Show all lines from the listing below that contain "present".

RECORDS SUPPLIED:
* * * *

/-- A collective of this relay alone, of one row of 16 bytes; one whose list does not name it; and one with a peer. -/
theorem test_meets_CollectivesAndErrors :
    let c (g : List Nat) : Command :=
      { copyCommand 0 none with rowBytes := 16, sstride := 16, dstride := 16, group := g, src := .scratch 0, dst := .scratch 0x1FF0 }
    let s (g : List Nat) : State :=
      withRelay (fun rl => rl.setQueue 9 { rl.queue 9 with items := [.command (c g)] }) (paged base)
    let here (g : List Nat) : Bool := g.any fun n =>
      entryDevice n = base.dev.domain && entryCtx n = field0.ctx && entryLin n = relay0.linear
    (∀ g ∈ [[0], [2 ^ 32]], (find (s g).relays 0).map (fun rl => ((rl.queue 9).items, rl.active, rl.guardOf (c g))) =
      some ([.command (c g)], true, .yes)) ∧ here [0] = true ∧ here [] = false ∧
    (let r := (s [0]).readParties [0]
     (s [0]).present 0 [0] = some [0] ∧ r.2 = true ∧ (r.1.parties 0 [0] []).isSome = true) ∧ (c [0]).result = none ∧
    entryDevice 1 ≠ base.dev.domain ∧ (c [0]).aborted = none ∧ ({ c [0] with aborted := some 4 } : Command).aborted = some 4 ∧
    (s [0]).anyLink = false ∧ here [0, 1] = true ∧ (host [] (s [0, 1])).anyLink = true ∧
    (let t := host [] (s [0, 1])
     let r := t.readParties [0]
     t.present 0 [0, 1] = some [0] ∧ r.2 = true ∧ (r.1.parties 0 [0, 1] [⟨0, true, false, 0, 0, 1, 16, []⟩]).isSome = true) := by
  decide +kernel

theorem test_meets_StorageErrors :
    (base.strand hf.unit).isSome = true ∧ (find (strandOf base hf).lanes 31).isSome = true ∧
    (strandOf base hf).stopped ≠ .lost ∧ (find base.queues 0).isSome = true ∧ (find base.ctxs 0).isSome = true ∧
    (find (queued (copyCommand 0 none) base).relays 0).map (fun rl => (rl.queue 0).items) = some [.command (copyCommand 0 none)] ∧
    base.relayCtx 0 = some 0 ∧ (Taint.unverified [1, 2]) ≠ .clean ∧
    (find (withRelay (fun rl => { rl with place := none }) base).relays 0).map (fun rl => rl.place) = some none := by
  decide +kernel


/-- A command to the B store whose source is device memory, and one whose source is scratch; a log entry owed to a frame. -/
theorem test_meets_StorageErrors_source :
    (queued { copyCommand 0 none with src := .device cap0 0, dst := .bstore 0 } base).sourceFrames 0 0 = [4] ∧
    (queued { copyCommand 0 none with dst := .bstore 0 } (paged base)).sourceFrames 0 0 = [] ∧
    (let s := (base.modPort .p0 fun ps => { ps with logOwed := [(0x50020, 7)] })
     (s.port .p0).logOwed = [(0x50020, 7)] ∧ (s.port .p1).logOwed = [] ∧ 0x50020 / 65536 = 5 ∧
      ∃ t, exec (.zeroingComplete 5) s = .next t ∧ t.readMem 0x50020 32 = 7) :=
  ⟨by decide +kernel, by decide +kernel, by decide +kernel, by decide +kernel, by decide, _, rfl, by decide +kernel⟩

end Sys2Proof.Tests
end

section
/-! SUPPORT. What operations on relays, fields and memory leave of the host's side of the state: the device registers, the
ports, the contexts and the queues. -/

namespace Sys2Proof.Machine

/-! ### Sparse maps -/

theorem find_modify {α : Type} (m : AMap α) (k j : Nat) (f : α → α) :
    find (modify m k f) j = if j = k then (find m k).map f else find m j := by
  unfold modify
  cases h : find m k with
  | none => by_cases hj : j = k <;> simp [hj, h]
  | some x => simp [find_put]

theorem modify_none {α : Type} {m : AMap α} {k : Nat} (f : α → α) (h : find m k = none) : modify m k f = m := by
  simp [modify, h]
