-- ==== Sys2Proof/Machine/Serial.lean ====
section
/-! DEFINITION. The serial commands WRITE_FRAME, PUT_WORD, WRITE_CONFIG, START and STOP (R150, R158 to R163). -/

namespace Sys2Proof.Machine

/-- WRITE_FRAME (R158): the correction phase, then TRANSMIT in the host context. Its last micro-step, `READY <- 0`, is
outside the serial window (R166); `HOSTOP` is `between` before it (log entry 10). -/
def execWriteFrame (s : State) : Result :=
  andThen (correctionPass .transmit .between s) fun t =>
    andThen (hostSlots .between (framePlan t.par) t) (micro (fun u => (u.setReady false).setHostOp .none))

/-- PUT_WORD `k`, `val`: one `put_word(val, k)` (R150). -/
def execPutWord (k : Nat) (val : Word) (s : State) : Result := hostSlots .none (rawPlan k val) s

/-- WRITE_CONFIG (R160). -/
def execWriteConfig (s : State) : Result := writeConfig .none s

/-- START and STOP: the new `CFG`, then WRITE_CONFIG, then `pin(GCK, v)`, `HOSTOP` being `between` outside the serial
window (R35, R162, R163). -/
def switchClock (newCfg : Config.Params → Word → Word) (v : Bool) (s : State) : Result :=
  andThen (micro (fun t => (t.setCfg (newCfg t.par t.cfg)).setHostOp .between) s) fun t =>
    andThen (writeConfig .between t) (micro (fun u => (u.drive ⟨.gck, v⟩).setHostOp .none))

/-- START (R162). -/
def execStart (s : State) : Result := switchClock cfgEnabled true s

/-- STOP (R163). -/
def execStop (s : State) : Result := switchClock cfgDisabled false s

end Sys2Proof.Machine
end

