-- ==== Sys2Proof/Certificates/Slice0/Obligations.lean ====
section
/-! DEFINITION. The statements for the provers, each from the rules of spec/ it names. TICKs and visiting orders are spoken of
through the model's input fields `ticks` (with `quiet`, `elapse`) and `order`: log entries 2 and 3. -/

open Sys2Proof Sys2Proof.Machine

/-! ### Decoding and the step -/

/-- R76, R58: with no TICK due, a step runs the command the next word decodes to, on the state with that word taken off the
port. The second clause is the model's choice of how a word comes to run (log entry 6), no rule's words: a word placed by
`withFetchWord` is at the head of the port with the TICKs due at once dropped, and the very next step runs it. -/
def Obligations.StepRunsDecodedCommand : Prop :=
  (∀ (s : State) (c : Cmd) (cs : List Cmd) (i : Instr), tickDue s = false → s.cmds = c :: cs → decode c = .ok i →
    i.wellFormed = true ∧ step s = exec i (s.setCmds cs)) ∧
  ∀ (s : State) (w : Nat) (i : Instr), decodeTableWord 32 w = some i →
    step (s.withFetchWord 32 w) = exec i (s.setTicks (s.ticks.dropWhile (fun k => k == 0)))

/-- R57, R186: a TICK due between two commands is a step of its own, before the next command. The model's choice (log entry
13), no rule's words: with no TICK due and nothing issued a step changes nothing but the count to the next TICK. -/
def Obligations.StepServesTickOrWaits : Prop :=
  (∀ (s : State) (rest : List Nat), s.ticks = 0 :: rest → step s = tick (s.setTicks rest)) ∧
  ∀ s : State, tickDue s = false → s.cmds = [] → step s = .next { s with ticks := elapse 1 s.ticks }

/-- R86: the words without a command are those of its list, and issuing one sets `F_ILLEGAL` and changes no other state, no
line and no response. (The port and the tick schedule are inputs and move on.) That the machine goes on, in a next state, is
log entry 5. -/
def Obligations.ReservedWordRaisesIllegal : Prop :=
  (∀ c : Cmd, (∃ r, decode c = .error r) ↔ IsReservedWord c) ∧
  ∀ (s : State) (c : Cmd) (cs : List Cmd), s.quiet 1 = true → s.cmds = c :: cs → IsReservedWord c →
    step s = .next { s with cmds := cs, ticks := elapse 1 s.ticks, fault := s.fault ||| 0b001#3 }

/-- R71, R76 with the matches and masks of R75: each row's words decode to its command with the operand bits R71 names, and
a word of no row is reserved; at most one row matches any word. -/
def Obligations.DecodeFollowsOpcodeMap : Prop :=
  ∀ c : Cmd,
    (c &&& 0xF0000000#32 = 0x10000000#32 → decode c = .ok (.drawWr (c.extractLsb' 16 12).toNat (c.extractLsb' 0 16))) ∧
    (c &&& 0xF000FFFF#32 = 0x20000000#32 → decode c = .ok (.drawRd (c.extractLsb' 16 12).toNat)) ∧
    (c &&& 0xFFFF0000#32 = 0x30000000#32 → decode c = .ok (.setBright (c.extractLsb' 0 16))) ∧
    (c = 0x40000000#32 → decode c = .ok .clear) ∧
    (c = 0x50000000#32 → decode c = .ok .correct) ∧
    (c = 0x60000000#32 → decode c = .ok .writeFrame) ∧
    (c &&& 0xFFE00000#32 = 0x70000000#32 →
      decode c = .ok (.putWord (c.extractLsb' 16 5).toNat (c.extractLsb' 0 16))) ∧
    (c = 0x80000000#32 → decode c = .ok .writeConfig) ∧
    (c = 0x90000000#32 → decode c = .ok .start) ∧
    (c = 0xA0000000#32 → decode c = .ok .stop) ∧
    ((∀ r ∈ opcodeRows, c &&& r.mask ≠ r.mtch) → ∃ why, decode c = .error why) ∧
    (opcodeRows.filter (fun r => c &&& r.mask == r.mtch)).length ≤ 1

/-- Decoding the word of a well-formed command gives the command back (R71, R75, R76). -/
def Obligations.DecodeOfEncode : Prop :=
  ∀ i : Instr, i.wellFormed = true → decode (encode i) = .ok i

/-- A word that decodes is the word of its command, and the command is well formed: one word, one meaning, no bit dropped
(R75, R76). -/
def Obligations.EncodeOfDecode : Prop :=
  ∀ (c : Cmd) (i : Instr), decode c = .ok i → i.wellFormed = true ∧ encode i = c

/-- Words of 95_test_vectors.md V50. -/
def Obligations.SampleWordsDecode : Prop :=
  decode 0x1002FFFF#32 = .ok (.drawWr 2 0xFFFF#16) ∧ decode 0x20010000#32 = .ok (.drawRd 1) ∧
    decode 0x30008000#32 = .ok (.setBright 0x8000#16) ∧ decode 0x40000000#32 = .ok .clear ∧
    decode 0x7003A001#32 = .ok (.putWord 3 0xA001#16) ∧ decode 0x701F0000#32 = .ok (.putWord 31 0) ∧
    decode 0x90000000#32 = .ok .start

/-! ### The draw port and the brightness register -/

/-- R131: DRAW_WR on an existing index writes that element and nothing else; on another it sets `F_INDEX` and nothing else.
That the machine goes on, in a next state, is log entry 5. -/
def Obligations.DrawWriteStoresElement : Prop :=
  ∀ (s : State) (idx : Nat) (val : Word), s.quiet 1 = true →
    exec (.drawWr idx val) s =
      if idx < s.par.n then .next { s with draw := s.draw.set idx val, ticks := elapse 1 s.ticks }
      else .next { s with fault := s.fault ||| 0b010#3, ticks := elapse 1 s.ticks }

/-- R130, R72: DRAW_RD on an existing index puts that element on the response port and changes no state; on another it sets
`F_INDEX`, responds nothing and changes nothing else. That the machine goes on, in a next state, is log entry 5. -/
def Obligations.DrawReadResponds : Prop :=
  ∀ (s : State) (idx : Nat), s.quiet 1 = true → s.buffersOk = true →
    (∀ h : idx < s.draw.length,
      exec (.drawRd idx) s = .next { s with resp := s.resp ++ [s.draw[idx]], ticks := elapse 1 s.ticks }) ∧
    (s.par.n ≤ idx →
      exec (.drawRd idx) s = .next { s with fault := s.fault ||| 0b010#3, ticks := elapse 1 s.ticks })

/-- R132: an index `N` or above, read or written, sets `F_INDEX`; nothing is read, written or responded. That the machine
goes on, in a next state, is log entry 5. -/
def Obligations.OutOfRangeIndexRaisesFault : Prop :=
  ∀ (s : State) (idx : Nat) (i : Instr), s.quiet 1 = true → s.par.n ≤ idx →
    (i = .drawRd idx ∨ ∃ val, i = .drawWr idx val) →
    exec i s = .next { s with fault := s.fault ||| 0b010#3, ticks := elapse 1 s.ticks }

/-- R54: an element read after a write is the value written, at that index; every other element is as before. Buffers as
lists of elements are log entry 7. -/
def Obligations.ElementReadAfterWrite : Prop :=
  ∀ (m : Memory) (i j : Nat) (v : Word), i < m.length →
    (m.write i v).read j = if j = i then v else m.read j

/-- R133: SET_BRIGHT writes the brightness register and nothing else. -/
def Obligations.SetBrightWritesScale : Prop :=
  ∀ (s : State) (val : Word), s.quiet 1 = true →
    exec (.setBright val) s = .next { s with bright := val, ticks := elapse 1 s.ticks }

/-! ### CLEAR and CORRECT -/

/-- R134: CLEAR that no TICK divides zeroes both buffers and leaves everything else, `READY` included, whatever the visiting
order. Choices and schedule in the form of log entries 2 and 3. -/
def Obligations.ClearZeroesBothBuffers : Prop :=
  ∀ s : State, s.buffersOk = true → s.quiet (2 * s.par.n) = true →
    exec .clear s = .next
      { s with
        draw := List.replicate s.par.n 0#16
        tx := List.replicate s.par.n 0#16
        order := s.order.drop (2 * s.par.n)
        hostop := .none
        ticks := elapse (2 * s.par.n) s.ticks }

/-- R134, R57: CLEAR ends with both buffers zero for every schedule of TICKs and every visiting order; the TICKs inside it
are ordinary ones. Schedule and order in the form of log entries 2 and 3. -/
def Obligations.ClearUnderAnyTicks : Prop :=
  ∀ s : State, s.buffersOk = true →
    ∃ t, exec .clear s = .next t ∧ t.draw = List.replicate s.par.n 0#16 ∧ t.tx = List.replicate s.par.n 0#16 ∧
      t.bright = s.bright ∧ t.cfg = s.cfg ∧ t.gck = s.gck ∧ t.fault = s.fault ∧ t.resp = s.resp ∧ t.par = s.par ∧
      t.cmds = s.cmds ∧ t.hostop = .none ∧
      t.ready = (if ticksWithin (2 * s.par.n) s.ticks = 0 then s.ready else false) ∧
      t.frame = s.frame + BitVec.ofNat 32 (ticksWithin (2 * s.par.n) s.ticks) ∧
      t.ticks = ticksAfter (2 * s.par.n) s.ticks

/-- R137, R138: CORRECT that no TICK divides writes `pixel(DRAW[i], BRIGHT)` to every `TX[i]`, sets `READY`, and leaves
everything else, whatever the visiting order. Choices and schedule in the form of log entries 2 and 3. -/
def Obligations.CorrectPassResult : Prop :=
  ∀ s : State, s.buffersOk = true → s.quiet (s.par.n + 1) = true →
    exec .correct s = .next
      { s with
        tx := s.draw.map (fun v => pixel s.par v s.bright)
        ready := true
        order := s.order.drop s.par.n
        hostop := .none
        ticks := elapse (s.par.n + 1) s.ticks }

* * * *

OUTPUT BELOW:
     (s [0]).present 0 [0] = some [0] ∧ r.2 = true ∧ (r.1.parties 0 [0] []).isSome = true) ∧ (c [0]).result = none ∧
     t.present 0 [0, 1] = some [0] ∧ r.2 = true ∧ (r.1.parties 0 [0, 1] [⟨0, true, false, 0, 0, 1, 16, []⟩]).isSome = true) := by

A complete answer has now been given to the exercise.